Personal information
- Born: 14 July 1886 Caulfield, Victoria, Australia
- Died: 29 July 1941 (aged 55) Whitsbury, Hampshire, England
- Occupation: Jockey

Horse racing career
- Sport: Horse racing

Major racing wins
- British Classic Races: 2000 Guineas Stakes (1920) St Leger Stakes (1919, 1924, 1938) 1000 Guineas Stakes (1918, 1922) Oaks Stakes (1934) Other major races: Nunthorpe Stakes (1928, 1930, 1933) Middle Park Stakes (1918, 1919) July Cup (1921) Goodwood Cup (1938) Gold Cup (1927, 1928) Dewhurst Stakes (1919, 1922) Sussex Stakes (1921, 1923) St. James's Palace Stakes (1925, 1938)

Racing awards
- Austria-Hungary Champion Jockey Russian Champion Jockey (1916)

Significant horses
- Concerto, Epigram, Ferry, Foxlaw, Hurry Off, Invershin, Keysoe, Light Brocade, Prince Galahad, Salmon-Trout, Scottish Union, Silver Urn, Stefan the Great, Sunblaze, Tag End, Tetratema, Zambo

= Brownie Carslake =

English jockey

Bernard "Brownie" Carslake (14 July 1886 - 29 July 1941) was an Australian-born, but mainly England-based, flat racing jockey, who in a career of over three decades won every British Classic except the Derby, as well as becoming champion jockey of Austria-Hungary and Russia. He was ranked 12th in the Racing Post jockeys of the 20th Century.

==Career==
Bernard Brantham Carslake was born in the Melbourne suburb of Caulfield on 14 July 1886. He earned the nickname "Brownie" because of his pale complexion, which he put down to years of "existing on a cup of tea and hope". He had "a Saturnine air" with "piercing black eyes", an "aquiline nose" and "severely brushed-back black hair".

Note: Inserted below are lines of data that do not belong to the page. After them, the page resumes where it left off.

-- ==== Sys2Proof/Machine/FilterBank.lean ====
section
/-! DEFINITION. The Filter Bank (40_filter_bank.md): the FIR function, the IF and AF stages, and
FIR.SEL.IF, FIR.SEL.AF, FIR.RUN.IF, FIR.RUN.AF. -/

namespace Sys2Proof.Machine

/-- `firChunk(h, c, x)`: the history after the chunk, and the output (R100). -/
def firChunk (d : DrawSite) (c : List F32) (h : List F32) : Chunk → List F32 × Chunk
  | [] => (h, [])
  | x :: xs =>
    let h' := h.drop 1 ++ [x]
    let rest := firChunk d.nextSample c h' xs
    (rest.1, dot d h' c :: rest.2)

/-- The IF stage on one chunk: the history after it, and the output; None is a bypass (R104, R107). -/
def ifStage (s : State) (x : Chunk) : List F32 × Chunk :=
  if s.ifSpec = .none then ([x.getLastD 0#32], x)
  else firChunk (stageSite s.tick 0) (s.cfg.ifRom s.ifSpec) s.ifHist x

/-- The AF stage on one chunk (R105). -/
def afStage (s : State) (x : Chunk) : List F32 × Chunk :=
  firChunk (stageSite s.tick 5) (s.cfg.afRom s.afSpec) s.afHist x

/-- A fresh IF instance (R101, R108). -/
def selectIf (k : IfSpec) (s : State) : State :=
  { s with ifSpec := k, ifHist := zeros (s.cfg.ifTaps k) }

/-- A fresh AF instance (R102, R108). -/
def selectAf (k : AfSpec) (s : State) : State :=
  { s with afSpec := k, afHist := zeros (s.cfg.afTaps k) }

/-- FIR.SEL.IF (R101). -/
def execFirSelIf (k : IfSpec) (s : State) : Host.Outcome State Fault Refusal :=
  .next (checked (.firSelIf k) s (respond .direct .ok .none (selectIf k s)))

/-- FIR.SEL.AF (R102). -/
def execFirSelAf (k : AfSpec) (s : State) : Host.Outcome State Fault Refusal :=
  .next (checked (.firSelAf k) s (respond .direct .ok .none (selectAf k s)))

/-- FIR.RUN.IF (R104). -/
def execFirRunIf (s : State) : Host.Outcome State Fault Refusal :=
  .next (checked .firRunIf s
    (let r := ifStage s (s.payload .direct)
     respond .direct .ok (.chunk r.2) { s with ifHist := r.1 }))

/-- FIR.RUN.AF (R105). -/
def execFirRunAf (s : State) : Host.Outcome State Fault Refusal :=
  .next (checked .firRunAf s
    (let r := afStage s (s.payload .direct)
     respond .direct .ok (.chunk r.2) { s with afHist := r.1 }))

end Sys2Proof.Machine
end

He was taught to ride by his father, I. T. Carslake, and never officially became an apprentice. His first winner was Lady Watkins at an Australian bush meeting. Once, as a 12 year old, he won three races on the same horse in two days. His first major wins in his native country were in 1904, when he won the Adelaide Cup and the VRC Oaks. In 1905 he added the Doncaster Handicap, the VRC Sires Produce Stakes and the Kalgoorlie Cup. He first moved to England for a short visit in 1906, where his first winner was The Swagman at Birmingham.

When World War I began, he was in Austria-Hungary, where he was champion jockey, and fled to Romania disguised as a railway fireman. In Bucharest, he rode for a man named Niculescu and was settled enough to bring his wife over from England. From there, he fled to Russia, where he also became champion jockey in 1916. He fled back to England as a result of the Russian Revolution, bringing with him a large amount of roubles, which were worthless in Britain.

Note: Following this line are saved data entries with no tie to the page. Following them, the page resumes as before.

/-! ## Encoding -/

/-- Decoding an encoded legal operation gives it back, as a word and as the 8 bytes of R54, with every
operand at every value. -/
def Obligations.DecodeOfEncodedOperation : Prop :=
  ∀ i : Instr, i.wf = true →
    decodeWord (encodeWord i) = .ok i ∧ decodeBytes (encodeBytes i) = .ok i

/-- Each word has one meaning: a word that decodes to an operation is that operation's encoding. -/
def Obligations.EncodeOfDecodedWord : Prop :=
  ∀ (w : OpWord) (i : Instr), decodeWord w = .ok i → i.wf = true ∧ encodeWord i = w

/-- The decoder accepts exactly the words of the opcode table's rows, less the illegal spec codes and
RB.FILL without channels (R78). -/
def Obligations.DecoderAcceptsExactlyTheTable : Prop :=
  ∀ w : OpWord,
    (∃ i, decodeWord w = .ok i) ↔
      (∃ row ∈ opTable, w &&& row.mask = row.pattern) ∧
      w ≠ 0x1100000000000003#64 ∧ w ≠ 0x2000000000000006#64 ∧ w ≠ 0x2000000000000007#64 ∧
      ¬ (w.toNat / 2 ^ 56 = 0x42 ∧ w.toNat / 2 ^ 48 % 2 ^ 8 = 0)

/-- The encoding examples of R83. -/
def Obligations.EncodingExamples : Prop :=
  decodeWord 0x0100000000000003#64 = .ok (.cmdAm 3#32) ∧
  decodeWord 0x02000000FFFFFFFF#64 = .ok (.cmdAgc (BitVec.ofInt 32 (-1))) ∧
  decodeWord 0x0300000000000002#64 = .ok (.cmdAf 2#32) ∧
  decodeWord 0x0F00000000000000#64 = .ok .cmdEnd ∧
  decodeWord 0x1000000000000003#64 = .ok (.firSelIf .none) ∧
  decodeWord 0x1100000000000002#64 = .ok (.firSelAf .k11) ∧
  decodeWord 0x2000000000000004#64 = .ok (.agcSel .tc4) ∧
  decodeWord 0x2000000000000005#64 = .ok (.agcSel .none) ∧
  decodeWord 0x300000003F800000#64 = .ok (.ncoInit 0x3F800000#32) ∧
  decodeWord 0x4202000000000008#64 = .ok (.rbFill 2#8 8#32) ∧
  decodeWord 0x6000000000000002#64 = .ok (.csrRead 0x0002#16) ∧
  decodeWord 0x6000000000001001#64 = .ok (.csrRead 0x1001#16)

/-- Bytes are little-endian: byte k of an operation word holds its bits 8k+7..8k, and so for the 32-bit
values of telemetry (R54). A sink receives the 4 bytes of the metric, or the bytes of the chunk's samples
one after the other (R202). -/
def Obligations.BytesAreLittleEndian : Prop :=
  (∀ (w : OpWord) (k : Nat), k < 8 → (bytesOfWord w)[k]? = some (w.extractLsb' (8 * k) 8)) ∧
  (∀ w : OpWord, wordOfBytes (bytesOfWord w) = some w) ∧
  (∀ (v : BitVec 32) (k : Nat), k < 4 → (bytesOfValue v)[k]? = some (v.extractLsb' (8 * k) 8)) ∧
  (∀ (h : BitVec 32) (m : F32),
    (Event.sink1 h m).bytes.length = 4 ∧
    ∀ k < 4, (Event.sink1 h m).bytes[k]? = some (m.extractLsb' (8 * k) 8)) ∧
  (∀ (h : BitVec 32) (x : Chunk),
    (Event.sink2 h x).bytes.length = 4 * x.length ∧
    ∀ (n : Nat) (v : F32), x[n]? = some v →
      ∀ k < 4, (Event.sink2 h x).bytes[4 * n + k]? = some (v.extractLsb' (8 * k) 8))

Back in England he won three St Legers, two 1,000 Guineas, two Ascot Gold Cups, a 2,000 Guineas and an Oaks over a period of 20 years, riding for Atty Persse, George Lambton and others. He never won the Derby. Tetratema, his 1920 2,000 Guineas winner failed to stay the distance, and the closest he came to winning were three placed efforts. He was runner up in the Jockeys' Championship in 1918 and 1919 to Steve Donoghue who had the advantage of being able to ride at 8 stone compared to Carslake's near 9.

His 1924 St Leger victory was the subject of controversy. He was riding the Aga Khan III's horse Salmon Trout, who after winning the Princess of Wales's Stakes should have been favourite, but drifted wildly in the weeks before the race. It was implied that Carslake was part of a plot to ensure the horse's defeat and the Doncaster stewards warned the jockey they were watching his riding. In the event, Salmon Trout showed a terrific burst of speed one furlong from home, to pass Santorb and win by two lengths. The bookmakers who had been laying the horse in the preceding weeks lost heavily. Many years later, he admitted to a journalist that he hadn't thought the horse would get the distance and so had advised a bookmaker friend to lay the horse.

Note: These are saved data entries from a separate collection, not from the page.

-- ==== Sys2Proof/Laws/Units.lean ====
section
/-! SUPPORT. What each unit's function can do: lengths of filtered chunks, samples of mapped chunks, and
when the output of RB.FILL is there. -/

namespace Sys2Proof.Machine

/-! ## Ports -/

/-- Answering from a state whose ports hold what they held. -/
theorem respond_of_same_ports {s t : State} {p : Port} {r : Request} {rs : List Request} (st : Status)
    (res : Result) (hw : s.waiting p = r :: rs) (ht : t.pending = s.pending) :
    respond p st res t = answered p st res rs t := by
  have h : t.waiting p = r :: rs := by rw [← hw]; simp [State.waiting, ht]
  simp [respond, answered, h]

/-- The payload of the request in progress. -/
theorem payload_of_waiting {s : State} {p : Port} {r : Request} {rs : List Request}
    (hw : s.waiting p = r :: rs) : s.payload p = r.payload := by
  simp [State.payload, hw]

/-! ## Filters (40_filter_bank.md R100, R106) -/

/-- The FIR function keeps the length of the history and of the chunk. -/
theorem firChunk_length (c : List F32) (x : Chunk) (d : DrawSite) (h : List F32) (hl : 1 ≤ h.length) :
    (firChunk d c h x).1.length = h.length ∧ (firChunk d c h x).2.length = x.length := by
  induction x generalizing d h with
  | nil => simp [firChunk]
  | cons v x ih =>
    have := ih d.nextSample (h.drop 1 ++ [v]) (by simp)
    simp only [firChunk, this, List.length_cons, and_true, List.length_append, List.length_drop,
      List.length_nil]
    omega

/-! ## Per-sample maps -/

@[simp] theorem mapSamples_length (f : DrawSite → F32 → F32) (d : DrawSite) (x : Chunk) :
    (mapSamples f d x).length = x.length := by
  induction x generalizing d with
  | nil => rfl
  | cons v x ih => simp [mapSamples, ih]

/-- Each sample of a mapped chunk is the map of its sample at some site. -/
theorem mapSamples_get (f : DrawSite → F32 → F32) (d : DrawSite) (x : Chunk) (n : Nat) (v : F32)
    (h : x[n]? = some v) : ∃ e : DrawSite, (mapSamples f d x)[n]? = some (f e v) := by
  induction x generalizing d n with
  | nil => simp at h
  | cons u x ih =>
    cases n with
    | zero =>
      simp only [List.getElem?_cons_zero, Option.some.injEq] at h
      exact ⟨d, by simp [mapSamples, h]⟩
    | succ n => simpa [mapSamples] using ih d.nextSample n (by simpa using h)

/-- The AGC keeps the length of the chunk. -/
@[simp] theorem agcStage_length (s : State) (x : Chunk) : (agcStage s x).out.length = x.length := by
  unfold agcStage agcChunk
  simp only
  split_ifs <;> simp

/-- The envelope detector keeps the length of the chunk. -/
@[simp] theorem envChunk_length (tick : Nat) (x : Chunk) : (envChunk tick x).length = x.length := by
  simp [envChunk]

/-- The NCO gives as many samples as asked for. -/
@[simp] theorem ncoSamples_length (delta : F32) (k : Nat) (d : DrawSite) (p : F32) :
    (ncoSamples delta k d p).2.length = k := by
  induction k generalizing d p with
  | zero => rfl
  | succ k ih => simp [ncoSamples, ih]

/-! ## The output of RB.FILL (43_ring_buffer.md R168) -/

/-- The output finds a sample at every pop while the samples held, with the rest of the frame begun,
cover what is left. -/
theorem fillOutput_isSome (c left k : Nat) (v : F32) (s : State) (hc : 0 < c)
    (h : left + k % c ≤ s.rbSize * c + (if k % c = 0 then 0 else c)) :
    (fillOutput c left k v s).isSome = true := by
  induction left generalizing k v s with
  | zero => rfl
  | succ left ih =>
    have hlt := Nat.mod_lt k hc
    have hm : (k + 1) % c = if k % c + 1 = c then 0 else k % c + 1 := by
      by_cases h1 : c = 1
      · subst h1
        simp [Nat.mod_one]
      · rw [Nat.add_mod, Nat.mod_eq_of_lt (show 1 < c by omega)]
        split_ifs with h2
        · rw [h2, Nat.mod_self]
        · exact Nat.mod_eq_of_lt (by omega)
    unfold fillOutput
    split_ifs with hk
    · rw [if_pos hk] at h
      have hne : s.rbSize ≠ 0 := fun h0 => by simp [h0] at h
      have hsz : (s.rbSize - 1) * c + c = s.rbSize * c := by
        obtain ⟨m, hm'⟩ := Nat.exists_eq_succ_of_ne_zero hne
        rw [hm']
        simp [Nat.succ_mul]
      rw [rbPopSample_of_nonempty hne]
      simp only
      obtain ⟨r, hr⟩ := Option.isSome_iff_exists.1 (ih (k + 1) (Memory.read s.rbBuf s.rbHead)
        { s with rbHead := (s.rbHead + 1) % s.cfg.cap, rbSize := s.rbSize - 1 } (by
          show left + (k + 1) % c ≤ (s.rbSize - 1) * c + _
          rw [hm, hk]
          split_ifs <;> first | omega | simp_all))
      rw [hr]
      rfl
    · rw [if_neg hk] at h
      obtain ⟨r, hr⟩ := Option.isSome_iff_exists.1 (ih (k + 1) v s (by
        rw [hm]
        by_cases h2 : k % c + 1 = c
        · rw [if_pos h2, if_pos rfl]
          omega
        · rw [if_neg h2, if_neg (by omega)]
          omega))
      rw [hr]
      rfl

end Sys2Proof.Machine
end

In April 1927, riding a horse called Birthright at Newmarket, the colt bolted and covered 10 miles before Carslake was able to pull it up. The following April, he was unable to ride due to a poisoned leg. He first retired as a jockey that year, after fasting had begun to take its toll and his abilities were in decline. For a while, he became a trainer, only to return to riding. In 1940, he won by a short head on Ipswich at Alexandra Park, but he collapsed in the weighing room shortly afterwards. This was diagnosed as serious heart disease, forcing his immediate retirement. He did not enjoy this, complaining that "the monotony is dreadful, having nothing to do except read the paper and dream of great times in the past." He died from his heart problems on 29 July 1941 aged 55 in Whitsbury near Salisbury. He left an estate of £1,417 14s. 5d and his ashes were scattered at his request over Newmarket's Rowley Mile, by permission of the stewards.

==Riding style==
Carslake was tall and big-boned but it has been said that he was one of the most stylish inter-war jockeys. This was noticed as early as his Austria-Hungary days, when a Viennese newspaper commented, "He has an exceptionally fine pair of hands and a still finer head on his shoulders". Trainer Frank Butters said Carslake was the best jockey he had known with "the greatest pair of hands in the world."

He became the first Australian jockey to adopt the short leather Tod Sloan style of riding. He was immensely strong in a finish, and characteristically, he liked to come late. He was only able to use his whip in his left hand and kept his horses balanced with the strength of his legs.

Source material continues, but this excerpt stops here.